Undesignated Preferred Stock. The authorization of undesignated preferred stock will make it possible for the board of directors, without stockholder approval, to issue preferred stock with voting or other rights or preferences that could impede the success of any attempt to obtain control of the company. These and other provisions may have the effect of deferring hostile takeovers or delaying changes in control or management of the company.
Amendment of Provisions in the Certificate of Incorporation. Our Certificate of Incorporation requires the affirmative vote of the holders of at least 66 2/3% of our outstanding voting stock in order to amend any provision of our certificate of incorporation concerning:
the required vote to amend or repeal the section of the Certificate of Incorporation providing for the right to amend or repeal provisions of the Certificate of Incorporation;
number of directors and structure of the Board;
absence of the authority of stockholders to act by written consent;
authority to call a special meeting of stockholders; and
the required vote to amend or repeal provisions of the Bylaws.
Amendment of Provisions in the Bylaws. In addition to the limitation on amending our Bylaws as provided in our Certificate of Incorporation, our Bylaws require the affirmative vote of the holders of at least 66 2/3% of our outstanding voting stock in order to amend any provision of our Bylaws.

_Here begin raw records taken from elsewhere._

@[simp] theorem State.modGroup_inputs (s : State) (v : View) (f : Group → Group) :
    (s.modGroup v f).inputs = s.inputs := rfl

@[simp] theorem State.modGroup_cyc (s : State) (v : View) (f : Group → Group) :
    (s.modGroup v f).dev.cyc = s.dev.cyc := rfl

@[simp] theorem State.modGroup_tick (s : State) (v : View) (f : Group → Group) :
    (s.modGroup v f).dev.tick = s.dev.tick := rfl

@[simp] theorem State.modGroup_contexts (s : State) (v : View) (f : Group → Group) :
    (s.modGroup v f).dev.contexts = s.dev.contexts := rfl

@[simp] theorem State.modGroup_hbm (s : State) (v : View) (f : Group → Group) :
    (s.modGroup v f).dev.hbm = s.dev.hbm := rfl

@[simp] theorem State.modGroup_host (s : State) (v : View) (f : Group → Group) :
    (s.modGroup v f).dev.host = s.dev.host := rfl

@[simp] theorem State.modGroup_writes (s : State) (v : View) (f : Group → Group) :
    (s.modGroup v f).dev.writes = s.dev.writes := rfl

@[simp] theorem State.modGroup_lost (s : State) (v : View) (f : Group → Group) :
    (s.modGroup v f).dev.lost = s.dev.lost := rfl

@[simp] theorem State.modAgent_issue (s : State) (v : View) (f : Agent → Agent) :
    (s.modAgent v f).issue = s.issue := rfl

@[simp] theorem State.modAgent_latch (s : State) (v : View) (f : Agent → Agent) :
    (s.modAgent v f).latch = s.latch := rfl

@[simp] theorem State.modAgent_turn (s : State) (v : View) (f : Agent → Agent) :
    (s.modAgent v f).turn = s.turn := rfl

@[simp] theorem State.modAgent_inputs (s : State) (v : View) (f : Agent → Agent) :
    (s.modAgent v f).inputs = s.inputs := rfl

@[simp] theorem State.modAgent_cyc (s : State) (v : View) (f : Agent → Agent) :
    (s.modAgent v f).dev.cyc = s.dev.cyc := rfl

@[simp] theorem State.modAgent_tick (s : State) (v : View) (f : Agent → Agent) :
    (s.modAgent v f).dev.tick = s.dev.tick := rfl

@[simp] theorem State.modAgent_contexts (s : State) (v : View) (f : Agent → Agent) :
    (s.modAgent v f).dev.contexts = s.dev.contexts := rfl

@[simp] theorem State.modAgent_hbm (s : State) (v : View) (f : Agent → Agent) :
    (s.modAgent v f).dev.hbm = s.dev.hbm := rfl

@[simp] theorem State.modAgent_host (s : State) (v : View) (f : Agent → Agent) :
    (s.modAgent v f).dev.host = s.dev.host := rfl

@[simp] theorem State.modAgent_writes (s : State) (v : View) (f : Agent → Agent) :
    (s.modAgent v f).dev.writes = s.dev.writes := rfl

@[simp] theorem State.modAgent_lost (s : State) (v : View) (f : Agent → Agent) :
    (s.modAgent v f).dev.lost = s.dev.lost := rfl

Forum Selection Provision. Our Certificate of Incorporation provides that unless Rubicon Project otherwise consents in writing to the selection of an alternative forum, the sole and exclusive forum for any stockholder (including any beneficial owner) to bring: (a) any derivative action or proceeding brought on behalf of the Company, (b) any action asserting a claim of breach of a fiduciary duty owed by any director, officer or employee of the Company to the Company or the Company’s stockholders, (c) any action asserting a claim arising pursuant to any provision of the DGCL or the Certificate of Incorporation or Bylaws, or (d) any action asserting a claim governed by the internal affairs doctrine shall be a state court located within the State of Delaware (or, if no state
court located within the State of Delaware has jurisdiction, the federal district court for the District of Delaware); in all cases subject to the court’s having personal jurisdiction over the indispensable parties named as defendants. This exclusive forum provision is intended to apply to claims arising under Delaware state law and would not apply to claims brought pursuant to the Exchange Act or Securities Act, or any other claim for which the federal courts have exclusive jurisdiction.
Our common stock is currently listed on the NYSE under the ticker “RUBI.”
Transfer Agent and Registrar
The transfer agent and registrar for our common stock is American Stock Transfer & Trust Company.